Приехав в Москву летом 1985 года, семнадцатилетний Герман снял у какой-то старушки комнату недалеко от Казанского вокзала и двинул в университет подавать документы. Тут и узнал про коллоквиум. Герман записался. Он ничего не боялся, уверен был, что с его аттестатом, с его спортивными достижениями обязательно примут.

Коллоквиум произвел на него тягостное впечатление. Его знания по математике никого не интересовали. Как и его спортивные победы. Герману задавали совершенно идиотские, с его точки зрения, вопросы. Например, что это ему вздумалось ехать так далеко от родных мест? Неужели он не нашел достойного вуза где-нибудь поближе к дому?

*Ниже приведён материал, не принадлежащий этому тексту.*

-- ==== Sys2Proof/Machine/Core.lean ====
section
/-! DEFINITION. The machine as the host takes it. -/

def Sys2Proof.core : Host.Core :=
  { State := Sys2Proof.Machine.State, Fault := Sys2Proof.Machine.Fault, Refusal := Sys2Proof.Machine.Refusal,
    step := Sys2Proof.Machine.step, reset := Sys2Proof.Machine.State.reset }
end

Особенно старался один тип, на вид – типичный партработник с глубокими залысинами на лбу и длинной лошадиной челюстью. Герман сразу увидел в нем врага. Сидел этот тип не в центре стола, а где-то сбоку, но суетился больше всех. Даже сказал, что «нехорошо так оголять фронт наших научных кадров на местах».

Герман был уверен в своих силах. Он, как мог, отбрехался на коллоквиуме и начал сдавать экзамены.

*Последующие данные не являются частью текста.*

-- ==== Sys2Proof/Tests/Slice0.lean ====
section
/-! SUPPORT. Tests: ill-formed values refused, words of every instruction decoded, one step on small states with the values
of spec/95_test_vectors.md (its number in each docstring), and a witness for the hypotheses of each statement. -/

namespace Sys2Proof.Tests

open Sys2Proof Sys2Proof.Machine

/-! ## Helpers -/

/-- The reset state with V registers written. -/
def regs (rs : List (Reg × Byte)) : State := rs.foldl (fun s r => s.writeV r.1 r.2) State.reset

/-- The word `w` placed at `pc`, with PC there: the vectors' "Step op W at A". -/
def placed (pc : Word) (w : Nat) (s : State) : State := { s with pc := pc }.withFetchWord 16 w

/-- Whether a result is a next state of which `p` holds. -/
def holds (p : State → Bool) : Result → Bool
  | .next t => p t
  | .fault _ => false
  | .refused _ => false

/-- Whether a Step on the word `w` at 0x200 gives a next state of which `p` holds. -/
def steps (w : Nat) (s : State) (p : State → Bool) : Bool := holds p (step (placed 0x200 w s))

/-- The pixels that are on, column by column. -/
def lit (s : State) : List (Fin 64 × Fin 32) :=
  (List.finRange 64).flatMap fun x =>
    if s.fb[x] = Vector.replicate 32 false then []
    else ((List.finRange 32).filter (fun y => Display.pixel s.fb x y)).map fun y => (x, y)

/-- A state waiting on F30A at 0x200. -/
def waiting : State := { placed 0x200 0xF30A State.reset with mode := .waitKey, waitX := 3 }

/-- A state halted by 00EE at 0x200. -/
def halted : State :=
  { placed 0x200 0x00EE State.reset with pc := 0x202, mode := .halted, faultCode := .stackUnderflow, faultPc := 0x200 }

/-! ## Ill-formed values are refused -/

theorem test_refuses_register_16 : nibbleInRange 15 = true ∧ nibbleInRange 16 = false := by decide
theorem test_refuses_byte_256 : byteInRange 255 = true ∧ byteInRange 256 = false := by decide
theorem test_refuses_address_4096 : addressInRange 4095 = true ∧ addressInRange 4096 = false := by decide
theorem test_refuses_depths_outside_12_to_16 :
    stackDepthInRange 11 = false ∧ stackDepthInRange 12 = true ∧ stackDepthInRange 16 = true ∧
    stackDepthInRange 17 = false := by decide
theorem test_refuses_short_font : fontInRange Config.font = true ∧ fontInRange (Config.font.drop 1) = false := by decide
theorem test_refuses_long_image :
    imageInRange (List.replicate 3584 0) = true ∧ imageInRange (List.replicate 3585 0) = false := by
  rw [imageInRange, imageInRange, List.length_replicate, List.length_replicate]
  decide
/-- Every operand of an instruction is in range by its type, so the check accepts every term (30_encoding.md R95). -/
theorem test_accepts_largest_operands : Instr.wellFormed (.drw 15 15 15) = true ∧ Instr.wellFormed (.jp 0xFFF) = true ∧
    Instr.wellFormed (.rnd 15 0xFF) = true := by decide

/-! ## Decoding: words written out bit by bit from the rows of 30_encoding.md R99 -/

theorem test_decode_cls : decode 0b0000000011100000 = .instr .cls := by decide
theorem test_decode_ret : decode 0b0000000011101110 = .instr .ret := by decide
theorem test_decode_jp : decode 0b0001101010111100 = .instr (.jp 0xABC) := by decide
theorem test_decode_call : decode 0b0010010000000001 = .instr (.call 0x401) := by decide
theorem test_decode_seImm : decode 0b0011111100000001 = .instr (.seImm 0xF 0x01) := by decide
theorem test_decode_sneImm : decode 0b0100001101000010 = .instr (.sneImm 3 0x42) := by decide
theorem test_decode_seReg : decode 0b0101000100100000 = .instr (.seReg 1 2) := by decide
theorem test_decode_ldImm : decode 0b0110111110101011 = .instr (.ldImm 0xF 0xAB) := by decide
theorem test_decode_addImm : decode 0b0111000100000010 = .instr (.addImm 1 0x02) := by decide
theorem test_decode_mov : decode 0b1000000100100000 = .instr (.mov 1 2) := by decide
theorem test_decode_or : decode 0b1000000100100001 = .instr (.or 1 2) := by decide
theorem test_decode_and : decode 0b1000000100100010 = .instr (.and 1 2) := by decide
theorem test_decode_xor : decode 0b1000000100100011 = .instr (.xor 1 2) := by decide
theorem test_decode_add : decode 0b1000111100100100 = .instr (.add 0xF 2) := by decide
theorem test_decode_sub : decode 0b1000000100100101 = .instr (.sub 1 2) := by decide
theorem test_decode_shr : decode 0b1000101010110110 = .instr (.shr 0xA 0xB) := by decide
theorem test_decode_subn : decode 0b1000000110110111 = .instr (.subn 1 0xB) := by decide
theorem test_decode_shl : decode 0b1000000100101110 = .instr (.shl 1 2) := by decide
theorem test_decode_sneReg : decode 0b1001101010110000 = .instr (.sneReg 0xA 0xB) := by decide
theorem test_decode_ldI : decode 0b1010001000001110 = .instr (.ldI 0x20E) := by decide
theorem test_decode_jpV0 : decode 0b1011000100100011 = .instr (.jpV0 0x123) := by decide
theorem test_decode_rnd : decode 0b1100010111111110 = .instr (.rnd 5 0xFE) := by decide
theorem test_decode_drw : decode 0b1101000100101111 = .instr (.drw 1 2 0xF) := by decide
theorem test_decode_skp : decode 0b1110001110011110 = .instr (.skp 3) := by decide
theorem test_decode_sknp : decode 0b1110010110100001 = .instr (.sknp 5) := by decide
theorem test_decode_ldXDt : decode 0b1111000100000111 = .instr (.ldXDt 1) := by decide
theorem test_decode_ldXK : decode 0b1111111100001010 = .instr (.ldXK 0xF) := by decide
theorem test_decode_ldDtX : decode 0b1111000000010101 = .instr (.ldDtX 0) := by decide
theorem test_decode_ldStX : decode 0b1111001000011000 = .instr (.ldStX 2) := by decide
theorem test_decode_addIX : decode 0b1111010000011110 = .instr (.addIX 4) := by decide
theorem test_decode_ldFX : decode 0b1111011100101001 = .instr (.ldFX 7) := by decide
theorem test_decode_ldBX : decode 0b1111001000110011 = .instr (.ldBX 2) := by decide
theorem test_decode_stRegs : decode 0b1111000101010101 = .instr (.stRegs 1) := by decide
theorem test_decode_ldRegs : decode 0b1111101001100101 = .instr (.ldRegs 0xA) := by decide

/-- The UNKNOWN words of 95_test_vectors.md section 2.1. -/
theorem test_decode_unknown :
    decode 0x00E1 = .rejected .unknownFamily0 ∧ decode 0x01E0 = .rejected .unknownFamily0 ∧
    decode 0x0123 = .rejected .unknownFamily0 ∧ decode 0x5121 = .rejected .unknownFamily5 ∧
    decode 0x8008 = .rejected .unknownFamily8 ∧ decode 0x800F = .rejected .unknownFamily8 ∧
    decode 0x9AB3 = .rejected .unknownFamily9 ∧ decode 0xE09F = .rejected .unknownFamilyE ∧
    decode 0xF000 = .rejected .unknownFamilyF ∧ decode 0xF0FF = .rejected .unknownFamilyF := by decide
theorem test_decode_needs_two_bytes : decodeBytes [0x12] = .rejected .truncated := by decide
theorem test_decode_keeps_rest : decodeBytes [0x12, 0x34, 0x56] = .instr (.jp 0x234) [0x56] := by decide
theorem test_decode_table_word : decodeTableWord 16 0x8AB6 = some (.shr 0xA 0xB) ∧ decodeTableWord 16 0x800F = none := by
  decide

/-! ## Fetch (95_test_vectors.md section 2.1) -/

/-- T3: the second byte comes from address 0 and PC is not reduced. -/
theorem test_fetch_wraps : holds (fun t => t.readV 0 == 0x11 && t.pc == 0x1001) (step (placed 0xFFF 0x6011 State.reset)) = true := by
  decide
/-- T5: PC wraps modulo 2^16. -/
theorem test_pc_wraps : holds (fun t => t.readV 1 == 0x22 && t.pc == 0) (step (placed 0xFFFE 0x6122 State.reset)) = true := by
  decide
/-- T7, T8: an unknown opcode is recorded, and the record is overwritten. -/
theorem test_unknown_recorded :
    holds (fun t => t.unkOp == 0x5121 && t.unkPc == 0x302 && t.pc == 0x304)
      (step (placed 0x302 0x5121 { State.reset with unkValid := true, unkOp := 0x800F, unkPc := 0x300 })) = true := by decide
/-- T169: the step after power-on. -/
theorem test_first_step : holds (fun t => t.pc == 0x202 && t.unkValid && t.unkPc == 0x200) (step State.reset) = true := by decide

/-! ## Control transfer (section 2.2) -/

/-- T10. -/
theorem test_jp : steps 0x1ABC State.reset (fun t => t.pc == 0xABC) = true := by decide
/-- T13. -/
theorem test_call : steps 0x2400 { State.reset with sp := 15 } (fun t => t.stack[15] == 0x202 && t.sp == 16 && t.pc == 0x400) = true := by
  decide
/-- T14. -/
theorem test_call_overflow : steps 0x2400 { State.reset with sp := 16 }
    (fun t => t.mode == .halted && t.faultCode == .stackOverflow && t.faultPc == 0x200 && t.pc == 0x202) = true := by decide
/-- T16. -/
theorem test_ret : steps 0x00EE { State.reset with sp := 2, stack := (State.reset.stack.set 0 0x206).set 1 0x404 }
    (fun t => t.pc == 0x404 && t.sp == 1 && t.stack[1] == 0x404) = true := by decide
/-- T15. -/
theorem test_ret_underflow : steps 0x00EE State.reset
    (fun t => t.mode == .halted && t.faultCode == .stackUnderflow && t.faultPc == 0x200 && t.pc == 0x202) = true := by decide
/-- T21. -/
theorem test_seImm_equal : steps 0x3F01 (regs [(15, 1)]) (fun t => t.pc == 0x204) = true := by decide
/-- T20. -/
theorem test_seImm_different : steps 0x3341 (regs [(3, 0x42)]) (fun t => t.pc == 0x202) = true := by decide
/-- T22. -/
theorem test_sneImm_different : steps 0x4341 (regs [(3, 0x42)]) (fun t => t.pc == 0x204) = true := by decide
/-- T23. -/
theorem test_sneImm_equal : steps 0x4342 (regs [(3, 0x42)]) (fun t => t.pc == 0x202) = true := by decide
/-- T24. -/
theorem test_seReg_different : steps 0x5120 (regs [(1, 1), (2, 2)]) (fun t => t.pc == 0x202) = true := by decide
/-- T25. -/
theorem test_seReg_same : steps 0x5550 (regs [(5, 9)]) (fun t => t.pc == 0x204) = true := by decide
/-- T26. -/
theorem test_sneReg_different : steps 0x9120 (regs [(1, 7), (2, 8)]) (fun t => t.pc == 0x204) = true := by decide
/-- T27. -/
theorem test_sneReg_same : steps 0x9550 (regs [(5, 9)]) (fun t => t.pc == 0x202) = true := by decide
/-- T29: the target is not reduced to 12 bits. -/
theorem test_jpV0_large : steps 0xBFFF (regs [(0, 0xFF)]) (fun t => t.pc == 0x10FE) = true := by decide
/-- T30: V0 is added, whatever op[11:8]. -/
theorem test_jpV0_uses_v0 : steps 0xB5FE (regs [(0, 2), (5, 0x99)]) (fun t => t.pc == 0x600) = true := by decide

Первым экзаменом было сочинение. Герман выбрал «Образ Чичикова в поэме «Мертвые души» и получил тройку: не раскрыта тема. Тут бы ему и отступить, но он заупрямился, подал апелляцию, а сам пошел сдавать математику. За письменный экзамен ему поставили «пять». Он так и думал: математика – это вам не сочинение про Чичикова, где против написанной им фразы «Но колесо истории не повернуть вспять» кто-то сугубо умный красными чернилами начертал резолюцию: «У истории нет колес!» Тут не скажешь, что «тема не раскрыта». Но был еще и устный экзамен, и тот самый тип с залысинами на лбу, в котором Герман еще на коллоквиуме распознал врага, взялся за него всерьез.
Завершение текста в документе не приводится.